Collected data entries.
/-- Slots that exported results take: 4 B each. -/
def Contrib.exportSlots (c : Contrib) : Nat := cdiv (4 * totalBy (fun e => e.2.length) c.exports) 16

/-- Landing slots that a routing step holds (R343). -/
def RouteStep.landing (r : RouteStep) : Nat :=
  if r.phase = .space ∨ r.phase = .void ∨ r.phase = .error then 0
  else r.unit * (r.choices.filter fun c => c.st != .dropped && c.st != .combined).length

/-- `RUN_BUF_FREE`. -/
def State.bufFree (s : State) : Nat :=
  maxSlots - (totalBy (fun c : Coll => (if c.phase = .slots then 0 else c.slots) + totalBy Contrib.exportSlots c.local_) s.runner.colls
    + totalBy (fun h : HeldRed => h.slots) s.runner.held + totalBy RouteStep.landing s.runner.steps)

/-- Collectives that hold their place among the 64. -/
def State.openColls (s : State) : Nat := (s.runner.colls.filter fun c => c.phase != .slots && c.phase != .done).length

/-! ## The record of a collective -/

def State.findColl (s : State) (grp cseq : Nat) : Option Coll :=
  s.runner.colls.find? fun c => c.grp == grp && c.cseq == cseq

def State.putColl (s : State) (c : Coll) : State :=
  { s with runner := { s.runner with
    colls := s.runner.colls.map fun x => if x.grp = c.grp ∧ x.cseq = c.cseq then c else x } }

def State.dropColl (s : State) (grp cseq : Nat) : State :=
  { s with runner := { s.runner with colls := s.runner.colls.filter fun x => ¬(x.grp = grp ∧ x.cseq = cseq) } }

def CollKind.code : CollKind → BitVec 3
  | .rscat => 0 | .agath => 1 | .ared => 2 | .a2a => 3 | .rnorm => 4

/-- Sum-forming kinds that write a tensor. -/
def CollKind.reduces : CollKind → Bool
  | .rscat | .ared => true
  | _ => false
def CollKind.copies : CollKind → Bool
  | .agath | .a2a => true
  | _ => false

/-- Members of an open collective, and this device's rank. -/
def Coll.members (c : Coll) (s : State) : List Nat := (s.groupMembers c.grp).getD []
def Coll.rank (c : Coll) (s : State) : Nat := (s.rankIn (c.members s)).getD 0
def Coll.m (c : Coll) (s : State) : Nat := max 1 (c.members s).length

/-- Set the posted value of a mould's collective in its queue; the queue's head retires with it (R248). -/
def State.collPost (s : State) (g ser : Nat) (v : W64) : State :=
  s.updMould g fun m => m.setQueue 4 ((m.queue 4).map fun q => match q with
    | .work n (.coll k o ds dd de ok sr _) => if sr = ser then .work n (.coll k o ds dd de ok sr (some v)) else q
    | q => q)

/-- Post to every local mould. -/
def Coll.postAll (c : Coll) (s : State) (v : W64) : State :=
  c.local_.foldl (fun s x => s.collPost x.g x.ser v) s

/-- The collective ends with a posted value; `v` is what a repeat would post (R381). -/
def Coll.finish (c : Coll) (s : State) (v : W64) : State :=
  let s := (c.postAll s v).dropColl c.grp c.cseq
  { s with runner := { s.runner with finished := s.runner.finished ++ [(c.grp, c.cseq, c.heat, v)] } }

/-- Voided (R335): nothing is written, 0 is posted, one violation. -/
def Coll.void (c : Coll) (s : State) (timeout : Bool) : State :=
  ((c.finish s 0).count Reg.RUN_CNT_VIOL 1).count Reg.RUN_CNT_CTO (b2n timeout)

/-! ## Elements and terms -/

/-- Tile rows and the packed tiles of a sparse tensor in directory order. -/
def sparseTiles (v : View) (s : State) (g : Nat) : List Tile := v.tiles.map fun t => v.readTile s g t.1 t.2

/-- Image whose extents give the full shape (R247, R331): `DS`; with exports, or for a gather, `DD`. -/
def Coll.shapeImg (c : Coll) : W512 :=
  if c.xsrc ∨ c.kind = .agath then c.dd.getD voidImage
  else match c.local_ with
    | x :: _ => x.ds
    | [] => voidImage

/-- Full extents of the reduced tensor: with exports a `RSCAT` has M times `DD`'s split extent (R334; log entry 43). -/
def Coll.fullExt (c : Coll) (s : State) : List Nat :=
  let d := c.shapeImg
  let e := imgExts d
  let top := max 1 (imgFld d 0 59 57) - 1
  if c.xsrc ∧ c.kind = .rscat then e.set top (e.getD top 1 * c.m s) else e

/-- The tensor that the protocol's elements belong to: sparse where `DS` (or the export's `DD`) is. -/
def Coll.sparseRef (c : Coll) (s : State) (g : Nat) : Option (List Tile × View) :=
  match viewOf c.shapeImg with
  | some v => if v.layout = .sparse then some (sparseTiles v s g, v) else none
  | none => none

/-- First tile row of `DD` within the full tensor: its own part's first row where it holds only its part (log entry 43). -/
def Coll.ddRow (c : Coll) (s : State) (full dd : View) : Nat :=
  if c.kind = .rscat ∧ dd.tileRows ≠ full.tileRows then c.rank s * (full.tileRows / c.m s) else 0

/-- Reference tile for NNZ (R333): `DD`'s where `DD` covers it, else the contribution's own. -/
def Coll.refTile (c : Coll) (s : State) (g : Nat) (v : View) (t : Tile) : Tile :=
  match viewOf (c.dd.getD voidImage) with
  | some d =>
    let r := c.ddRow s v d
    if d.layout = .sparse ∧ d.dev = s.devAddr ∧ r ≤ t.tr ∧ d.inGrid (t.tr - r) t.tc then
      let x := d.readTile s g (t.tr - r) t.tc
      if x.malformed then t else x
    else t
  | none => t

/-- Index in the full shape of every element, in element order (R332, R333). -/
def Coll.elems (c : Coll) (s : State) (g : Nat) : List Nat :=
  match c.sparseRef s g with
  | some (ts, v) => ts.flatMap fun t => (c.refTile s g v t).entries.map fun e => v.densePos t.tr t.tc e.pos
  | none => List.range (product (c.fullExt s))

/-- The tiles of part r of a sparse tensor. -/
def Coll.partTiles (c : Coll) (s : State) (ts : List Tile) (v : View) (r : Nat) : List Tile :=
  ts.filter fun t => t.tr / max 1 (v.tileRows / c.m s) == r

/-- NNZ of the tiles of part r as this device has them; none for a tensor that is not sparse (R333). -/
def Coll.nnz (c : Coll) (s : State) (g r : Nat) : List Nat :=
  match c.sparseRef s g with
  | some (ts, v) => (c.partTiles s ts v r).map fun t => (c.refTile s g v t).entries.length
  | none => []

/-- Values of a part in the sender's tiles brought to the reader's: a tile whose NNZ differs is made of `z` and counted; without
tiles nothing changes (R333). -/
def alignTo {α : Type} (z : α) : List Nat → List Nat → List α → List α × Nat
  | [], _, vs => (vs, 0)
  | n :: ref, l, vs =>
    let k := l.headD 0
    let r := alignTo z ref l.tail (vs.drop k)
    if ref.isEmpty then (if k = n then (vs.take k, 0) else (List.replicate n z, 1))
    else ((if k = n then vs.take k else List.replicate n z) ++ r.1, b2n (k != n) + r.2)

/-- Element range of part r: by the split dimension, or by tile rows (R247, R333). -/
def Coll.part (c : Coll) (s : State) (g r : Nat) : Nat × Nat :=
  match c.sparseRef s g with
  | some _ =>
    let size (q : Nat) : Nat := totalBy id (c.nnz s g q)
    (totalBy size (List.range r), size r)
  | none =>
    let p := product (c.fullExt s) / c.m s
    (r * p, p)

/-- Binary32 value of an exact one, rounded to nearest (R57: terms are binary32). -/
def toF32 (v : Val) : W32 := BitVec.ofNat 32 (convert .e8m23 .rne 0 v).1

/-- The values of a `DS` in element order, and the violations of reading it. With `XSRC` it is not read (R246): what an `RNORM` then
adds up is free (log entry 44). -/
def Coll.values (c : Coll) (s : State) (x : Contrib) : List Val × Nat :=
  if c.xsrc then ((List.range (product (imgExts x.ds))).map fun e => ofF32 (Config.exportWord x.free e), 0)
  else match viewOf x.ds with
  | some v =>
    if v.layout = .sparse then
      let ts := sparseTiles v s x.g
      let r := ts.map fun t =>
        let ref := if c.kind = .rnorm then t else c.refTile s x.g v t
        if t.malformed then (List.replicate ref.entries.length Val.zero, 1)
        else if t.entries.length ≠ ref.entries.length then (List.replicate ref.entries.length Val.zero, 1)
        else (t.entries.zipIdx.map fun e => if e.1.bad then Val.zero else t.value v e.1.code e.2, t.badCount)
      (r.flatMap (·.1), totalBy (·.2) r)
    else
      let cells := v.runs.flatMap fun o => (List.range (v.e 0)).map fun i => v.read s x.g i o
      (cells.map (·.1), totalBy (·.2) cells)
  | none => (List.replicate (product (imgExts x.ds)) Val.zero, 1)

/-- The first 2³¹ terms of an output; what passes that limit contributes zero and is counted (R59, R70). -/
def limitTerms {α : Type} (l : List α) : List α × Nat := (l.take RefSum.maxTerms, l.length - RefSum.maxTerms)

Your assignment.
Give back precisely the lines above that start at the line containing "let s := (c.postAll" and end at the line containing "def Coll.void (c", inclusive. No other lines belong in the output.

Solution to this problem.
  let s := (c.postAll s v).dropColl c.grp c.cseq
  { s with runner := { s.runner with finished := s.runner.finished ++ [(c.grp, c.cseq, c.heat, v)] } }

/-- Voided (R335): nothing is written, 0 is posted, one violation. -/
def Coll.void (c : Coll) (s : State) (timeout : Bool) : State :=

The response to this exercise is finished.